== What you need to do ==
When you reach the records below, output each one exactly.

== Records from a dataset ==

/-- BWAIT (R172, R173): lanes whose phase has completed have their result; while others wait, the drove waits. -/
def execBwait (o : Op) (s : State) : Host.Outcome State Fault Refusal :=
  match s.cur with
  | none => .fault .noIssuer
  | some r =>
    let s := s.latch r o
    let a := s.agentD r
    let es := s.envs r o
    let bad := es.filter fun e => !s.bellOk r.core a.lid (e.a32 o) && (Tab.get? a.served e.n).isNone
    let good := es.filter fun e => s.bellOk r.core a.lid (e.a32 o) || (Tab.get? a.served e.n).isSome
    let ready := fun (e : Env) => (Tab.get? a.served e.n).isSome
      || (s.bell r.core a.lid (e.a32 o).toNat).phase != (e.b32 o).getLsbD 0
    let waits := good.filter fun e => !ready e
    let now := good.filter ready
    let val := fun (e : Env) => (Tab.get? a.served e.n).getD
      ((s.bell r.core a.lid (e.a32 o).toNat).errLast.setWidth 32)
    if waits.isEmpty then
      let s := now.foldl (fun s e => s.acquireEpoch r.core a.lid e.tid 2) s
      .next (s.commit r o .v 1 (bad.map (fun e => (e.n, .fail 0x0A)) ++ now.map fun e => (e.n, .word (val e))))
    else
      let s := s.updAgent r fun a => { a with served := now.foldl (fun t e => Tab.set t e.n (val e)) a.served }
      let s := s.waitFor r (.bell (waits.map fun e => (e.n, (e.a32 o).toNat, (e.b32 o).getLsbD 0)))
      .next (s.trapLanes r (bad.map fun e => (e.n, 0x0A, 0, 0)))

/-! ### Chutes -/

def Chute.none : Chute := { live := false, closed := false, cap := 0, off := 0, rd := 0, wr := 0, allow := 0, own := [], closing := Option.none, pushes := (0, 0) }
def State.chute (s : State) (c lid n : Nat) : Chute := Tab.getD (s.res c lid).chutes n Chute.none
def State.setChute (s : State) (c lid n : Nat) (x : Chute) : State :=
  s.updRes c lid fun r => { r with chutes := Tab.set r.chutes n x }
/-- The entries that a chute holds. -/
def Chute.held (x : Chute) : Nat := x.cap - x.allow
/-- Those that a CHPOP of a cycle may take: an entry pushed in the same cycle is taken in the next (R185). -/
def Chute.ready (x : Chute) (now : Nat) : Nat := x.held - if x.pushes.1 = now then x.pushes.2 else 0
/-- Closed in a cycle: the pushes of the cycle of its CHCLOSE still come before it, so that no pop finds it closed before the
next (R185). -/
def Chute.shut (x : Chute) (now : Nat) : Bool := x.closed && x.closing != some now

/-- A live chute of the launch. -/
def State.chuteOk (s : State) (c lid : Nat) (n : Word) : Bool :=
  decide (n.toNat < (s.launchD lid).nchutes) && (s.chute c lid n.toNat).live

/-- CHINIT for one lane, the lowest-numbered active one (R176, R177). -/
def chinitLane (o : Op) (first : Nat) (s : State) (e : Env) : State × LaneRes :=
  let c := e.r.core
  let lid := e.a.lid
  let n := (e.a32 o).toNat
  let off := (e.b32 o).toNat
  let cap := (e.c32 o).toNat
  let x := s.chute c lid n
  if e.n ≠ first ∨ e.l.nchutes ≤ n ∨ (x.live ∧ (!x.closed ∨ x.held ≠ 0)) ∨ cap = 0 ∨ 1024 < cap ∨ off % 4 ≠ 0
      ∨ e.l.scratch < off + 4 * cap then (s, .fail 0x0B)
  else (s.setChute c lid n { Chute.none with live := true, cap, off, allow := cap }, .of [])

/-- CHINIT. -/
def execChinit (o : Op) (s : State) : Host.Outcome State Fault Refusal :=
  match s.cur with
  | none => .fault .noIssuer
  | some r =>
    let s := s.latch r o
    let es := s.envs r o
    let first := match es with
      | e :: _ => e.n
      | [] => 0
    let (s', rs) := foldLanes es (chinitLane o first) s
    .next (s'.commit r o .v 0 rs)

/-- The lanes of an instruction that name one chute. -/
def sameChute (o : Op) (es : List Env) (e : Env) : Nat := (es.filter fun x => x.a32 o == e.a32 o).length

/-- One entry is appended (R176). -/
def State.pushHandle (s : State) (c lid n : Nat) (v : Word) : State :=
  let x := s.chute c lid n
  let i := x.wr % x.cap
  let s := s.scratchWrite c lid (x.off + 4 * i) (bytes32 v)
  s.setChute c lid n { x with
    wr := x.wr + 1, allow := x.allow - 1, own := i :: x.own.filter (· != i)
    pushes := (s.cycles, (if x.pushes.1 = s.cycles then x.pushes.2 else 0) + 1) }

/-- The oldest entry is taken; one whose place other instructions have reached, or whose word is uncorrectable, is a free value
(R175; R363 does not name CHPOP: log 52). -/
def State.popHandle (s : State) (c lid n : Nat) : State × Word :=
  let x := s.chute c lid n
  let i := x.rd % x.cap
  let v := if x.own.contains i && ((s.res c lid).badAt 0 (x.off + 4 * i) 4).isNone then word32 (s.scratchRead c lid (x.off + 4 * i) 4) else Config.undefHandle s.tick x.rd
  (s.setChute c lid n { x with rd := x.rd + 1, allow := x.allow + 1 }, v)

/-- A misuse of CHPUSH by one lane (R177). -/
def pushBad (o : Op) (s : State) (es : List Env) (e : Env) : Bool :=
  let x := s.chute e.r.core e.a.lid (e.a32 o).toNat
  !s.chuteOk e.r.core e.a.lid (e.a32 o) || decide (0xFFFFFFFD < (e.b32 o).toNat) || x.shut s.cycles
    || decide (x.cap < sameChute o es e)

== Answer section ==
/-- BWAIT (R172, R173): lanes whose phase has completed have their result; while others wait, the drove waits. -/
def execBwait (o : Op) (s : State) : Host.Outcome State Fault Refusal :=
  match s.cur with
  | none => .fault .noIssuer
  | some r =>
    let s := s.latch r o
    let a := s.agentD r
    let es := s.envs r o
    let bad := es.filter fun e => !s.bellOk r.core a.lid (e.a32 o) && (Tab.get? a.served e.n).isNone
    let good := es.filter fun e => s.bellOk r.core a.lid (e.a32 o) || (Tab.get? a.served e.n).isSome
    let ready := fun (e : Env) => (Tab.get? a.served e.n).isSome
      || (s.bell r.core a.lid (e.a32 o).toNat).phase != (e.b32 o).getLsbD 0
    let waits := good.filter fun e => !ready e
    let now := good.filter ready
    let val := fun (e : Env) => (Tab.get? a.served e.n).getD
      ((s.bell r.core a.lid (e.a32 o).toNat).errLast.setWidth 32)
    if waits.isEmpty then
      let s := now.foldl (fun s e => s.acquireEpoch r.core a.lid e.tid 2) s
      .next (s.commit r o .v 1 (bad.map (fun e => (e.n, .fail 0x0A)) ++ now.map fun e => (e.n, .word (val e))))
    else
      let s := s.updAgent r fun a => { a with served := now.foldl (fun t e => Tab.set t e.n (val e)) a.served }
      let s := s.waitFor r (.bell (waits.map fun e => (e.n, (e.a32 o).toNat, (e.b32 o).getLsbD 0)))
      .next (s.trapLanes r (bad.map fun e => (e.n, 0x0A, 0, 0)))

/-! ### Chutes -/

def Chute.none : Chute := { live := false, closed := false, cap := 0, off := 0, rd := 0, wr := 0, allow := 0, own := [], closing := Option.none, pushes := (0, 0) }
def State.chute (s : State) (c lid n : Nat) : Chute := Tab.getD (s.res c lid).chutes n Chute.none
def State.setChute (s : State) (c lid n : Nat) (x : Chute) : State :=
  s.updRes c lid fun r => { r with chutes := Tab.set r.chutes n x }
/-- The entries that a chute holds. -/
def Chute.held (x : Chute) : Nat := x.cap - x.allow
/-- Those that a CHPOP of a cycle may take: an entry pushed in the same cycle is taken in the next (R185). -/
def Chute.ready (x : Chute) (now : Nat) : Nat := x.held - if x.pushes.1 = now then x.pushes.2 else 0
/-- Closed in a cycle: the pushes of the cycle of its CHCLOSE still come before it, so that no pop finds it closed before the
next (R185). -/
def Chute.shut (x : Chute) (now : Nat) : Bool := x.closed && x.closing != some now

/-- A live chute of the launch. -/
def State.chuteOk (s : State) (c lid : Nat) (n : Word) : Bool :=
  decide (n.toNat < (s.launchD lid).nchutes) && (s.chute c lid n.toNat).live

/-- CHINIT for one lane, the lowest-numbered active one (R176, R177). -/
def chinitLane (o : Op) (first : Nat) (s : State) (e : Env) : State × LaneRes :=
  let c := e.r.core
  let lid := e.a.lid
  let n := (e.a32 o).toNat
  let off := (e.b32 o).toNat
  let cap := (e.c32 o).toNat
  let x := s.chute c lid n
  if e.n ≠ first ∨ e.l.nchutes ≤ n ∨ (x.live ∧ (!x.closed ∨ x.held ≠ 0)) ∨ cap = 0 ∨ 1024 < cap ∨ off % 4 ≠ 0
      ∨ e.l.scratch < off + 4 * cap then (s, .fail 0x0B)
  else (s.setChute c lid n { Chute.none with live := true, cap, off, allow := cap }, .of [])

/-- CHINIT. -/
def execChinit (o : Op) (s : State) : Host.Outcome State Fault Refusal :=
  match s.cur with
  | none => .fault .noIssuer
  | some r =>
    let s := s.latch r o
    let es := s.envs r o
    let first := match es with
      | e :: _ => e.n
      | [] => 0
    let (s', rs) := foldLanes es (chinitLane o first) s
    .next (s'.commit r o .v 0 rs)

/-- The lanes of an instruction that name one chute. -/
def sameChute (o : Op) (es : List Env) (e : Env) : Nat := (es.filter fun x => x.a32 o == e.a32 o).length

/-- One entry is appended (R176). -/
def State.pushHandle (s : State) (c lid n : Nat) (v : Word) : State :=
  let x := s.chute c lid n
  let i := x.wr % x.cap
  let s := s.scratchWrite c lid (x.off + 4 * i) (bytes32 v)
  s.setChute c lid n { x with
    wr := x.wr + 1, allow := x.allow - 1, own := i :: x.own.filter (· != i)
    pushes := (s.cycles, (if x.pushes.1 = s.cycles then x.pushes.2 else 0) + 1) }

/-- The oldest entry is taken; one whose place other instructions have reached, or whose word is uncorrectable, is a free value
(R175; R363 does not name CHPOP: log 52). -/
def State.popHandle (s : State) (c lid n : Nat) : State × Word :=
  let x := s.chute c lid n
  let i := x.rd % x.cap
  let v := if x.own.contains i && ((s.res c lid).badAt 0 (x.off + 4 * i) 4).isNone then word32 (s.scratchRead c lid (x.off + 4 * i) 4) else Config.undefHandle s.tick x.rd
  (s.setChute c lid n { x with rd := x.rd + 1, allow := x.allow + 1 }, v)

/-- A misuse of CHPUSH by one lane (R177). -/
def pushBad (o : Op) (s : State) (es : List Env) (e : Env) : Bool :=
  let x := s.chute e.r.core e.a.lid (e.a32 o).toNat
  !s.chuteOk e.r.core e.a.lid (e.a32 o) || decide (0xFFFFFFFD < (e.b32 o).toNat) || x.shut s.cycles
    || decide (x.cap < sameChute o es e)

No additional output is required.